Data in this exercise
/-- The group in focus raises its partition's halt line with a cause and stops (R445, R447); `lpc` is its lane slot. -/
def haltGroup (cause : Nat) (addr : Word) (lanes : Mask) (lpc : Nat) (s : State) : State :=
  let r := s.me
  let h : Halt := ⟨r.core, cause, addr, r.pc, lpc, lanes, r.ctx, r.slot, partClock s r.part, s.clocks.fabric, true, [], [], false⟩
  let s := raiseHalt r.part h s
  { s with me := { s.me with stopped := true } }

/-- A team whose roll back has been asked for goes back as soon as every group of it stands at its point (R469, R452). An
error in the buffer is fatal for the group that asked, and ADDR names the buffer. -/
def settleRollback (uid : Nat) (s : State) : State :=
  match s.teams.find? fun t => t.uid == uid, s.cksaves.find? fun k => k.team.uid == uid with
  | some t, some k =>
    match t.ck with
    | none => s
    | some c =>
      match c.back with
      | none => s
      | some who =>
        if !(s.runners.filter fun r => !r.isHost && r.team == uid).all (lanesStill s) then s
        else if poisoned s c.valid c.half then
          asRunner who (fun s => haltGroup 0xA1 (BitVec.ofNat 64 c.valid) s.me.liveMask s.me.laneSlot s)
            { s with teams := mapIf (fun u => u.uid == uid) (fun u => { u with ck := some { c with back := none } }) s.teams }
        else rollbackTeam c k s
  | _, _ => s

/-- The group in focus asks for its team's roll back (R469): it stops where it stands, its clause in progress is
discarded. -/
def askRollback (uid : Nat) (s : State) : State :=
  let me := { s.me with l := { s.me.l with run := { s.me.l.run with cur := none } } }
  settleRollback uid { s with
    me := me
    teams := mapIf (fun u => u.uid == uid) (fun u => { u with ck := u.ck.map fun c => { c with back := some (c.back.getD s.me.id) } }) s.teams }

/-- A fatal cause in the group in focus (R445, R469): a clean checkpointing team rolls back, a dirty one raises
ROLLBACK_DENIED, every other group raises the line and stops. -/
def fatalGroup (cause : Nat) (addr : Word) (lanes : Mask) (lpc : Nat) (s : State) : State :=
  let ck := (s.teams.find? fun t => t.uid == s.me.team).bind (·.ck)
  let save := s.cksaves.any fun k => k.team.uid == s.me.team
  match cause, ck, save with
  | 0xA1, some c, true => if c.clean then askRollback s.me.team s else haltGroup 0xA3 addr lanes lpc s
  | c, _, _ => haltGroup c addr lanes lpc s

end Sys2Proof.Machine
end

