-- ==== Sys2Proof/Machine/Flags.lean ====
section
/-! DEFINITION. The completion flags w0 to w11 (spec/05_lane_control.md R154 to R156; spec/06_memory.md R193). The
machine has no arithmetic flags (spec/04_lane_arith.md R127). -/

namespace Sys2Proof.Machine

/-- One operation more is outstanding in a flag. -/
def Lanes.flagUp (k : Nat) (l : Lanes) : Lanes := { l with w := vset l.w k (vget l.w k + 1) }

/-- One operation of a flag has completed. -/
def Lanes.flagDown (k : Nat) (l : Lanes) : Lanes := { l with w := vset l.w k (vget l.w k - 1) }

/-- A flag of a runner is released by one operation. -/
def State.flagDone (s : State) (who : RunnerId) (k : Nat) : State :=
  s.onRunner who fun r => { r with l := r.l.flagDown k }

/-- An operation that completes later counts in the instruction's flag (R154). -/
def flagStart (c : LaneCtx) : Op Unit :=
  match c.flag with
  | some k => onLanes (Lanes.flagUp k)
  | none => pure ()

/-- The number that a store's accepted writes carry while its flag waits for them (R193): 0 where no flag waits, or
where the scope is the group, for which they are performed as they are accepted. -/
def storeNo (c : LaneCtx) (scope : Nat) (s : State) : Nat := if c.flag.isSome && decide (2 ≤ scope) then s.nextOp + 1 else 0

/-- A lane operation numbered `nextOp + 1` has issued and counts in its flag, if it names one, until it is complete
(R154): performed on its die, or at its home where `home` says so (R237). -/
def opIssued (c : LaneCtx) (home : Bool) : Op Unit :=
  match c.flag with
  | some k => do
    onLanes fun l => l.flagUp k
    modify fun s =>
      { s with
        nextOp := s.nextOp + 1
        me := { s.me with l := { s.me.l with outst := s.me.l.outst ++ [⟨k, s.nextOp + 1, home, s.me.inTrap⟩] } } }
  | none => pure ()

/-- A store that has issued counts in its flag until its writes are performed at its scope (R193). -/
def storeIssued (c : LaneCtx) (scope : Nat) : Op Unit :=
  if 2 ≤ scope then opIssued c (decide (5 ≤ scope)) else pure ()

/-- The number of the lane operation that a delivery belongs to. -/
def Deliver.laneOp : Deliver → Option Nat
  | .laneReg _ op _ _ => some op
  | .laneLand _ op _ _ _ _ => some op
  | _ => none

/-- An operation of a runner's lanes is still on its way: an accepted write that is not performed at its scope (R193), a
write that its target beyond the package has not accepted (R482), or a claimed entry that is not delivered (R222). -/
def laneOpOpen (s : State) (who : RunnerId) (o : Outst) : Bool :=
  (s.pend.any fun w => w.who == who && w.lane && w.op == o.op && (o.home || !w.seen))
    || (s.outb.any fun b => b.who == who && b.wr && b.op == o.op)
    || s.cloaks.any fun e => match e.take with | some (w, d) => w == who && d.laneOp == some o.op | none => false

/-- The k-th outstanding lane operation of a runner, when it is complete. -/
def storeArrived (s : State) (who : RunnerId) (k : Nat) : Option Outst :=
  (s.runner? who).bind fun r => (r.l.outst[k]?).bind fun o => if laneOpOpen s who o then none else some o

/-- FLAG_RELEASE (R154, R193, R222): an outstanding lane operation that is complete releases its flag. -/
def execFlagRelease (who : RunnerId) (k : Nat) (s : State) : Result :=
  match storeArrived s who k with
  | some o => .next (s.onRunner who fun r => { r with l := { r.l.flagDown o.flag with outst := r.l.outst.eraseIdx k } })
  | none => .next s

end Sys2Proof.Machine
end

What to do
Every one of the records is to be copied word for word.

Exercise solution
/-- The group in focus raises its partition's halt line with a cause and stops (R445, R447); `lpc` is its lane slot. -/
def haltGroup (cause : Nat) (addr : Word) (lanes : Mask) (lpc : Nat) (s : State) : State :=
  let r := s.me
  let h : Halt := ⟨r.core, cause, addr, r.pc, lpc, lanes, r.ctx, r.slot, partClock s r.part, s.clocks.fabric, true, [], [], false⟩
  let s := raiseHalt r.part h s
  { s with me := { s.me with stopped := true } }

/-- A team whose roll back has been asked for goes back as soon as every group of it stands at its point (R469, R452). An
error in the buffer is fatal for the group that asked, and ADDR names the buffer. -/
def settleRollback (uid : Nat) (s : State) : State :=
  match s.teams.find? fun t => t.uid == uid, s.cksaves.find? fun k => k.team.uid == uid with
  | some t, some k =>
    match t.ck with
    | none => s
    | some c =>
      match c.back with
      | none => s
      | some who =>
        if !(s.runners.filter fun r => !r.isHost && r.team == uid).all (lanesStill s) then s
        else if poisoned s c.valid c.half then
          asRunner who (fun s => haltGroup 0xA1 (BitVec.ofNat 64 c.valid) s.me.liveMask s.me.laneSlot s)
            { s with teams := mapIf (fun u => u.uid == uid) (fun u => { u with ck := some { c with back := none } }) s.teams }
        else rollbackTeam c k s
  | _, _ => s

/-- The group in focus asks for its team's roll back (R469): it stops where it stands, its clause in progress is
discarded. -/
def askRollback (uid : Nat) (s : State) : State :=
  let me := { s.me with l := { s.me.l with run := { s.me.l.run with cur := none } } }
  settleRollback uid { s with
    me := me
    teams := mapIf (fun u => u.uid == uid) (fun u => { u with ck := u.ck.map fun c => { c with back := some (c.back.getD s.me.id) } }) s.teams }

/-- A fatal cause in the group in focus (R445, R469): a clean checkpointing team rolls back, a dirty one raises
ROLLBACK_DENIED, every other group raises the line and stops. -/
def fatalGroup (cause : Nat) (addr : Word) (lanes : Mask) (lpc : Nat) (s : State) : State :=
  let ck := (s.teams.find? fun t => t.uid == s.me.team).bind (·.ck)
  let save := s.cksaves.any fun k => k.team.uid == s.me.team
  match cause, ck, save with
  | 0xA1, some c, true => if c.clean then askRollback s.me.team s else haltGroup 0xA3 addr lanes lpc s
  | c, _, _ => haltGroup c addr lanes lpc s

end Sys2Proof.Machine
end

-- ==== Sys2Proof/Machine/Flags.lean ====
section
/-! DEFINITION. The completion flags w0 to w11 (spec/05_lane_control.md R154 to R156; spec/06_memory.md R193). The
machine has no arithmetic flags (spec/04_lane_arith.md R127). -/

namespace Sys2Proof.Machine

/-- One operation more is outstanding in a flag. -/
def Lanes.flagUp (k : Nat) (l : Lanes) : Lanes := { l with w := vset l.w k (vget l.w k + 1) }

/-- One operation of a flag has completed. -/
def Lanes.flagDown (k : Nat) (l : Lanes) : Lanes := { l with w := vset l.w k (vget l.w k - 1) }

/-- A flag of a runner is released by one operation. -/
def State.flagDone (s : State) (who : RunnerId) (k : Nat) : State :=
  s.onRunner who fun r => { r with l := r.l.flagDown k }

/-- An operation that completes later counts in the instruction's flag (R154). -/
def flagStart (c : LaneCtx) : Op Unit :=
  match c.flag with
  | some k => onLanes (Lanes.flagUp k)
  | none => pure ()

/-- The number that a store's accepted writes carry while its flag waits for them (R193): 0 where no flag waits, or
where the scope is the group, for which they are performed as they are accepted. -/
def storeNo (c : LaneCtx) (scope : Nat) (s : State) : Nat := if c.flag.isSome && decide (2 ≤ scope) then s.nextOp + 1 else 0

/-- A lane operation numbered `nextOp + 1` has issued and counts in its flag, if it names one, until it is complete
(R154): performed on its die, or at its home where `home` says so (R237). -/
def opIssued (c : LaneCtx) (home : Bool) : Op Unit :=
  match c.flag with
  | some k => do
    onLanes fun l => l.flagUp k
    modify fun s =>
      { s with
        nextOp := s.nextOp + 1
        me := { s.me with l := { s.me.l with outst := s.me.l.outst ++ [⟨k, s.nextOp + 1, home, s.me.inTrap⟩] } } }
  | none => pure ()

/-- A store that has issued counts in its flag until its writes are performed at its scope (R193). -/
def storeIssued (c : LaneCtx) (scope : Nat) : Op Unit :=
  if 2 ≤ scope then opIssued c (decide (5 ≤ scope)) else pure ()

/-- The number of the lane operation that a delivery belongs to. -/
def Deliver.laneOp : Deliver → Option Nat
  | .laneReg _ op _ _ => some op
  | .laneLand _ op _ _ _ _ => some op
  | _ => none

/-- An operation of a runner's lanes is still on its way: an accepted write that is not performed at its scope (R193), a
write that its target beyond the package has not accepted (R482), or a claimed entry that is not delivered (R222). -/
def laneOpOpen (s : State) (who : RunnerId) (o : Outst) : Bool :=
  (s.pend.any fun w => w.who == who && w.lane && w.op == o.op && (o.home || !w.seen))
    || (s.outb.any fun b => b.who == who && b.wr && b.op == o.op)
    || s.cloaks.any fun e => match e.take with | some (w, d) => w == who && d.laneOp == some o.op | none => false

/-- The k-th outstanding lane operation of a runner, when it is complete. -/
def storeArrived (s : State) (who : RunnerId) (k : Nat) : Option Outst :=
  (s.runner? who).bind fun r => (r.l.outst[k]?).bind fun o => if laneOpOpen s who o then none else some o

/-- FLAG_RELEASE (R154, R193, R222): an outstanding lane operation that is complete releases its flag. -/
def execFlagRelease (who : RunnerId) (k : Nat) (s : State) : Result :=
  match storeArrived s who k with
  | some o => .next (s.onRunner who fun r => { r with l := { r.l.flagDown o.flag with outst := r.l.outst.eraseIdx k } })
  | none => .next s

end Sys2Proof.Machine
end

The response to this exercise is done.